-- Opening Marker --

-- ==== Sys2Proof/Certificates/Slice0/Obligations.lean ====
section
/-! DEFINITION. The statements about the model, each a proposition to be proved; most come from the spec's numbered rules. -/

open Sys2Proof Sys2Proof.Machine

/-! ### The step -/

/-- A step takes the command at the front of the queue and is that command's effect on the state with the queue's rest. -/
def Obligations.StepRunsFront : Prop :=
  ∀ (s : State) (c : Instr) (rest : List Instr), s.pending = c :: rest → step s = exec c { s with pending := rest }

/-- THE MODEL'S CHOICE (log 1): on an empty queue the block idles for one AON tick, and stands still where that tick would reach the
next Period boundary and while PORST_N is low. -/
def Obligations.StepIdles : Prop :=
  ∀ s : State, s.pending = [] →
    (s.boot.held = false → s.time.inPeriod * 2 ^ 24 + s.time.frac.toNat + s.time.incr.toNat < 500000 * 2 ^ 24 →
      ∃ t, step s = .next t ∧ t.time = Time.ticksOn 1 s.time ∧ SameOutside [.time, .mem, .trace] s t) ∧
    ((s.boot.held = true ∨ 500000 * 2 ^ 24 ≤ s.time.inPeriod * 2 ^ 24 + s.time.frac.toNat + s.time.incr.toNat) →
      step s = .next s)

/-- Every command completes, in every state, and leaves the queue as it was. -/
def Obligations.EveryCommandCompletes : Prop :=
  ∀ (c : Instr) (s : State), ∃ t, exec c s = .next t ∧ t.pending = s.pending

/-- What every step keeps: the slots of the logs and the bounds of the queues (R54, R222, R367, R383, R434), every rate within the range of TIME_INCR
(R72), nanoseconds below one second (R71), both byte memories canonical. -/
def Obligations.StepKeepsOk : Prop := ∀ s t : State, s.Ok → step s = .next t → t.Ok

/-- The state after reset has what every step keeps. -/
def Obligations.ResetOk : Prop := State.reset.Ok

/-- Registers and status that the spec gives a reset value, as the host reads them. -/
def Obligations.ResetRegisters : Prop :=
  let s := State.reset
  s.regValue regIrqEn = 0 ∧ s.regValue regHbiErr = 0 ∧ s.regValue regWinStat = 0 ∧ s.regValue regCringTail = 0 ∧
    s.regValue regCplHead = 0 ∧ s.regValue regCringHead = 0 ∧ s.regValue regCringBase = 0 ∧ s.regValue regCfgEpoch = 0 ∧
    s.regValue regTimeIncr = 0x28000000#32 ∧ s.regValue regTimeLatch = 0 ∧ s.regValue regLtol = 0x14000000#32 ∧
    s.regValue regPwrVote = 0x003FFFFF#32 ∧ s.regValue regTraceCfg = 0x00000008#32 ∧ s.power.shelf = 1 ∧
    s.time.sec = 0 ∧ s.time.ns = 0 ∧ s.time.frac = 0

/-! ### Host bus registers (chapters 02, 17) -/

/-- Registers read and cleared: a read of a register of the map returns its value, and clears its RC fields and nothing else. -/
def Obligations.RegisterRead : Prop :=
  ∀ (s : State) (reg : BitVec 8), s.hbi.ready = true → reg.toNat < regCount → reg.toNat ≠ regWinData →
    reg.toNat ≠ regWinDataInc →
    Does (.regReadClear reg) s [.time, .hbi, .tiles, .mem, .power, .boot] fun t =>
      t.hbi = { s.hbi.whole with
        rdata := s.regValue reg.toNat
        errCount := if reg.toNat = regHbiErr then 0 else s.hbi.errCount
        wdrop := if reg.toNat = regWinStat then 0 else s.hbi.wdrop } ∧
      t.time = { s.time with jumps := if reg.toNat = regTimeStat then 0 else s.time.jumps } ∧
      t.tiles = { s.tiles with
        substs := if reg.toNat = regSubstLog then 0 else s.tiles.substs
        lost := if reg.toNat = regSubstLog then 0 else s.tiles.lost } ∧
      t.mem = { s.mem with
        corr := if reg.toNat = regEccCorr then 0 else s.mem.corr
        uncorr := if reg.toNat = regEccUncorr then 0 else s.mem.uncorr } ∧
      t.power = { s.power with wakes := if reg.toNat = regWakeSrc then 0 else s.power.wakes } ∧
      t.boot = { s.boot with restarts := if reg.toNat = regGstat then 0 else s.boot.restarts }

/-- Writes of registers: SCRATCH, IRQ_EN and WIN_ADDR take the enabled bytes; ones written to IRQ_STAT, HBI_ERR and WIN_STAT clear
their bits; read-only registers ignore the write. -/
def Obligations.RegisterWrite : Prop :=
  ∀ (s : State) (w : RegWrite), s.hbi.ready = true →
    Does (.regWrite 15 w) s [.hbi] (fun t => t.hbi = { s.hbi.whole with scratch := w.over s.hbi.scratch }) ∧
    Does (.regWrite 7 w) s [.hbi] (fun t =>
      t.hbi = { s.hbi.whole with irqEn := (w.over (s.hbi.irqEn.setWidth 32)).setWidth 16 }) ∧
    Does (.regWrite 16 w) s [.hbi] (fun t => t.hbi = { s.hbi.whole with winAddr := w.over s.hbi.winAddr }) ∧
    Does (.regWrite 6 w) s [.hbi] (fun t => t.hbi = { s.hbi.whole with irqStat := s.hbi.irqStat &&& ~~~(w.ones.setWidth 16) }) ∧
    Does (.regWrite 14 w) s [.hbi] (fun t => t.hbi = { s.hbi.whole with err := s.hbi.err &&& ~~~(w.ones.setWidth 6) }) ∧
    Does (.regWrite 19 w) s [.hbi] (fun t => t.hbi = { s.hbi.whole with winErr := s.hbi.winErr &&& ~~~(w.ones.setWidth 5) }) ∧
    ∀ reg : BitVec 8, reg.toNat ∈ [0, 1, 2, 3, 5, 8, 12, 13, 29, 30, 31, 37, 38, 39, 40, 44, 46, 49, 50] →
      Does (.regWrite reg w) s [.hbi] fun t => t.hbi = s.hbi.whole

-- Closing Marker --

• [REQUIREMENT]
Could you return exactly the lines above from the line with "s.time.sec = 0" to the line with "nothing else. -/", both included, and nothing else?

• [EXERCISE RESULT]
    s.time.sec = 0 ∧ s.time.ns = 0 ∧ s.time.frac = 0

/-! ### Host bus registers (chapters 02, 17) -/

/-- Registers read and cleared: a read of a register of the map returns its value, and clears its RC fields and nothing else. -/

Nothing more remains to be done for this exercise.